Stratégie, roguelike, univers naval saupoudré de fantasy : tel est le programme proposé par Reclaim the Sea, sorti il y a quelques jours, le lundi 14 juillet pour être plus précis. Derrière ses apparences pixel se cache un titre original au fort potentiel, qui nécessite toutefois encore un peu de peaufinage. Disponible à moins de 10 euros jusqu’au 24 juillet, il mérite le coup d’œil, et soyons chauvins, c’est un jeu français en plus.
Reclaim the Sea est une production du studio 1LastGame qui nous transporte dans un univers de piraterie, de fantasy et de steampunk. Le joueur y doit mener son équipage à travers des mers dangereuses afin de sauver le monde. Sur le papier, cela semble assez classique, mais c’est manette en main que la surprise opère, à commencer par l’identité visuelle du titre. Avec une direction artistique classique dans l’univers du pixel, on pourrait croire être plusieurs décennies en arrière, avec un rendu certes basique, mais réussi et séduisant. C’est agréable à regarder, et les animations et sprites sont plutôt convaincantes.
Les mécaniques standards du rogue sont toujours de la partie : un niveau à finir, le choix de la prochaine destination, la rencontre d’ennemis ou de marchands, des récompenses pour améliorer notre personnage (ici notre équipage et navire), des points de vie qui ne remontent pas facilement et qui nous rapprochent de la défaite à chaque dégât, un boss de fin et la nécessité de recommencer la progression de zéro si l’on meurt. Ce qui change, c’est clairement l’expérience manette en main : les niveaux sont soit des rencontres amicales avec des PNJ marchands en tout genre, soit des navires ennemis avec lesquels il faut faire parler la poudre ! J
Le combat commence et le jeu se met en pause : le joueur choisit quel personnage se trouve derrière chaque canon, à la barre etc et quelle zone sera visée, sachant qu’il peut positionner chacun de ses pirates où il le souhaite. Il faut également prendre en compte la distance qui sépare les deux navires, si on aborde ou non, etc. Ensuite, la bataille commence et on peut admirer (ou non) l’adversaire couler et périr en donnant de nouvelles directives en live. Bien entendu, il faut composer avec de nombreux aléas : on rate nos tirs, l’ennemi est plus rapide, la différence de puissance de feu, des incendies à éteindre, etc. À chacune de nos actions aggressives, notre niveau de menace augmente, ce qui augmente également les « chances » de se faire attaquer par la faction des défenseurs de la liberté du coup on tente la discrétion mais ce n’est pas toujours simple d’autant que notre équipage a des besoins parfois trouvables que sur un ennemis….

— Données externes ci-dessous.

/-- Group 2 loads: dA gets dB's scalar plus simm12 as its address, the mnemonic's type, and the line. From a memory
in canonical form, each of the eight loads answers a next state in which dA's address is dB's scalar cast to u32
plus the displacement, modulo 2^32, not aligned, and its type the mnemonic's; the line of that address comes from
the lowest-numbered other holder, else from memory; the line that dA leaves is written back if dA was its last
holder and it is dirty; the ipc advances and nothing else changes. A d0 destination changes nothing. (Decisions D13
to D15; log entry 8.) Derived from R165, R166, R167, R168, R169, R170, R171, R172, R173, R191. -/
def Obligations.LoadFromBaseAndImmediate : Prop :=
  ∀ (s : State) (a b : DReg) (imm : Int), s.mem.wf = true →
    ∀ p ∈ ([(.ldu8i a b imm, .u8), (.lds8i a b imm, .s8), (.ldu16i a b imm, .u16), (.lds16i a b imm, .s16), (.ldu32i a b imm,
        .u32), (.lds32i a b imm, .s32), (.ldu64i a b imm, .u64), (.lds64i a b imm, .s64)] : List (Instr × Ty)),
      GivesLoad s p.1 a (BitVec.ofInt 32 ((s.scalar b).val + imm)) p.2

/-- Group 3 loads: dA gets dB's aligned address plus simm12 as its address, the mnemonic's type, and the line. From
a memory in canonical form, each of the eight loads answers a next state in which dA's address is dB's address
aligned to dB's type plus the displacement, modulo 2^32, not aligned, and its type the mnemonic's; the line of that
address comes from the lowest-numbered other holder, else from memory; the line that dA leaves is written back if dA
was its last holder and it is dirty; the ipc advances and nothing else changes. A d0 destination changes nothing.
(Decisions D13 to D15; log entry 8.) Derived from R165, R174, R175, R176, R177, R178, R179, R180, R181, R192. -/
def Obligations.LoadFromAddressAndImmediate : Prop :=
  ∀ (s : State) (a b : DReg) (imm : Int), s.mem.wf = true →
    ∀ p ∈ ([(.ldu8iAddr a b imm, .u8), (.lds8iAddr a b imm, .s8), (.ldu16iAddr a b imm, .u16), (.lds16iAddr a b imm, .s16),
        (.ldu32iAddr a b imm, .u32), (.lds32iAddr a b imm, .s32), (.ldu64iAddr a b imm, .u64), (.lds64iAddr a b imm,
        .s64)] : List (Instr × Ty)),
      GivesLoad s p.1 a (BitVec.ofInt 32 ((alignNat (s.typeOf b) (s.d b).addr.toNat : Nat) + imm)) p.2

/-- Group 4 loads: dA gets the sum of two scalars as its address, the mnemonic's type, and the line. From a memory
in canonical form, each of the eight loads answers a next state in which dA's address is the sum of dB's and dC's
scalars cast to u32, modulo 2^32, not aligned, and its type the mnemonic's; the line of that address comes from the
lowest-numbered other holder, else from memory; the line that dA leaves is written back if dA was its last holder
and it is dirty; the ipc advances and nothing else changes. A d0 destination changes nothing. (Decisions D13 to D15;
log entry 8.) Derived from R165, R182, R183, R184, R185, R186, R187, R188, R189, R193. -/
def Obligations.LoadFromBaseAndIndex : Prop :=
  ∀ (s : State) (a b c : DReg), s.mem.wf = true →
    ∀ p ∈ ([(.ldu8 a b c, .u8), (.lds8 a b c, .s8), (.ldu16 a b c, .u16), (.lds16 a b c, .s16), (.ldu32 a b c, .u32), (.lds32 a b
        c, .s32), (.ldu64 a b c, .u64), (.lds64 a b c, .s64)] : List (Instr × Ty)),
      GivesLoad s p.1 a (BitVec.ofInt 32 ((s.scalar b).val + (s.scalar c).val)) p.2
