theorem ofInt_sub_mod (x y : Int) (h : x % 2 ^ 32 = y % 2 ^ 32) : BitVec.ofInt 32 x = BitVec.ofInt 32 y := by
  apply BitVec.eq_of_toNat_eq
  simp only [BitVec.toNat_ofInt]
  norm_num at h ⊢
  rw [h]

theorem toU32_eq (v : TVal) : v.toU32 = BitVec.ofInt 32 v.val := by
  apply BitVec.eq_of_toNat_eq
  have h := ofInt_bits .u32 v.val
  rw [TVal.toU32, BitVec.toNat_setWidth, cast, h, BitVec.toNat_ofInt]
  have := patternOf_lt .u32 v.val
  rw [Nat.mod_eq_of_lt (by simpa [Ty.width, Ty.size] using this)]
  simp [patternOf, Ty.width, Ty.size]

/-- Alignment is the multiple of the size at or below (R9). -/
theorem align_toNat (T : Ty) (a : Addr) : (align T a).toNat = alignNat T a.toNat := by
  have key : ∀ k : Nat, k ≤ 3 → (a &&& ~~~(BitVec.ofNat 32 (2 ^ k - 1))).toNat = a.toNat / 2 ^ k * 2 ^ k := by
    intro k hk
    have h : a &&& ~~~(BitVec.ofNat 32 (2 ^ k - 1)) = (a >>> k) <<< k := by
      apply BitVec.eq_of_getLsbD_eq
      intro i hi
      have h3 : (BitVec.ofNat 32 (2 ^ k - 1)).getLsbD i = decide (i < k) := by
        have : ∀ k' : Fin 4, ∀ j : Fin 32, (BitVec.ofNat 32 (2 ^ k'.val - 1)).getLsbD j.val = decide (j.val < k'.val) := by decide
        exact this ⟨k, by omega⟩ ⟨i, hi⟩
      simp only [BitVec.getLsbD_and, BitVec.getLsbD_not, BitVec.getLsbD_shiftLeft, BitVec.getLsbD_ushiftRight, h3]
      by_cases h2 : i < k
      · simp [h2]
      · simp [h2, hi, show k + (i - k) = i by omega]
    rw [h]
    have hlt := a.isLt
    rw [BitVec.toNat_shiftLeft, BitVec.toNat_ushiftRight, Nat.shiftLeft_eq, Nat.shiftRight_eq_div_pow]
    exact Nat.mod_eq_of_lt (lt_of_le_of_lt (Nat.div_mul_le_self _ _) hlt)
  unfold align alignNat
  cases T
  · exact key 0 (by decide)
  · exact key 0 (by decide)
  · exact key 1 (by decide)
  · exact key 1 (by decide)
  · exact key 2 (by decide)
  · exact key 2 (by decide)
  · exact key 3 (by decide)
  · exact key 3 (by decide)

/-! ### Elements -/

theorem ofBytes_bits (order : ByteOrder) (T : Ty) (bs : List Byte) (h : bs.length = T.size) :
    (TVal.ofBytes order T bs).bits.toNat = bytesToNat order bs := by
  have h1 := bytesToNat_lt order bs
  rw [h, pow256_size] at h1
  have h64 : 2 ^ T.width ≤ 2 ^ 64 := Nat.pow_le_pow_right (by decide) (width_le T)
  rw [TVal.ofBytes, BitVec.toNat_ofNat]
  exact Nat.mod_eq_of_lt (lt_of_lt_of_le h1 h64)

theorem elem_bits_lt (order : ByteOrder) (l : Line) (T : Ty) (k : Nat) : (elem order l T k).bits.toNat < 2 ^ T.width := by
  have h1 := bytesToNat_lt order (slice l (k * T.size) T.size)
  rw [elem, ofBytes_bits _ _ _ (slice_length _ _ _)]
  rwa [slice_length, pow256_size] at h1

Une fois la bataille terminée, la victoire nous octroie différentes ressources : de l’argent, de la nourriture, du bois et des munitions. L’argent sert lors des rencontres avec les marchands, la nourriture est consommée durant les traversées, le bois est utile pour réparer le navire et les munitions sont nécessaires pour combattre. Les marchands proposent notamment de l’équipage supplémentaire (pour déléguer plus de tâches), de nouveaux canons plus puissants, des cales supplémentaires pour activer de nouvelles fonctions, améliorer les statistiques du bateau, etc. Du coup, on voit vite que sans aller piller d’autres navires, dur dur d’avancer ou survivre…
Une fois notre première victoire acquise, une carte navale s’affiche avec plusieurs destinations possibles dont on ignore la difficulté des combats à venir et plus la distance est loin, plus cela consomme de bouffe (le cercle vicieux). La carte montre plusieurs navires adverses, des marchands, etc. À nous de choisir ce que l’on fait, tout en gardant à l’esprit la destination finale. Sur le fond, il s’agit d’un rogue assez classique, mais la forme fonctionne plutôt bien et est bien transposée dans l’univers des pirates.
Le début de l’aventure peut paraître un peu rude, car plusieurs mécaniques ne sont pas expliquées ; on découvre parfois un peu sur le tas, mais on se prend au jeu et on enchaîne les parties. On teste pas mal de choses, on perd, on recommence, et on finit par apprendre de nos erreurs pour réussir notre prochaine expédition et atteindre notre but final (ou du moins s’en rapprocher). Il n’y a pas vraiment de système de progression récompensant l’échec par contre, hormis l’expérience du terrain, ce qui change aussi pas mal la donne par rapport aux autres rogues du marché. C’est parfois un peu difficile et punitif, mais en dehors de cela, c’est assez amusant et son petit prix est assurément un bon point.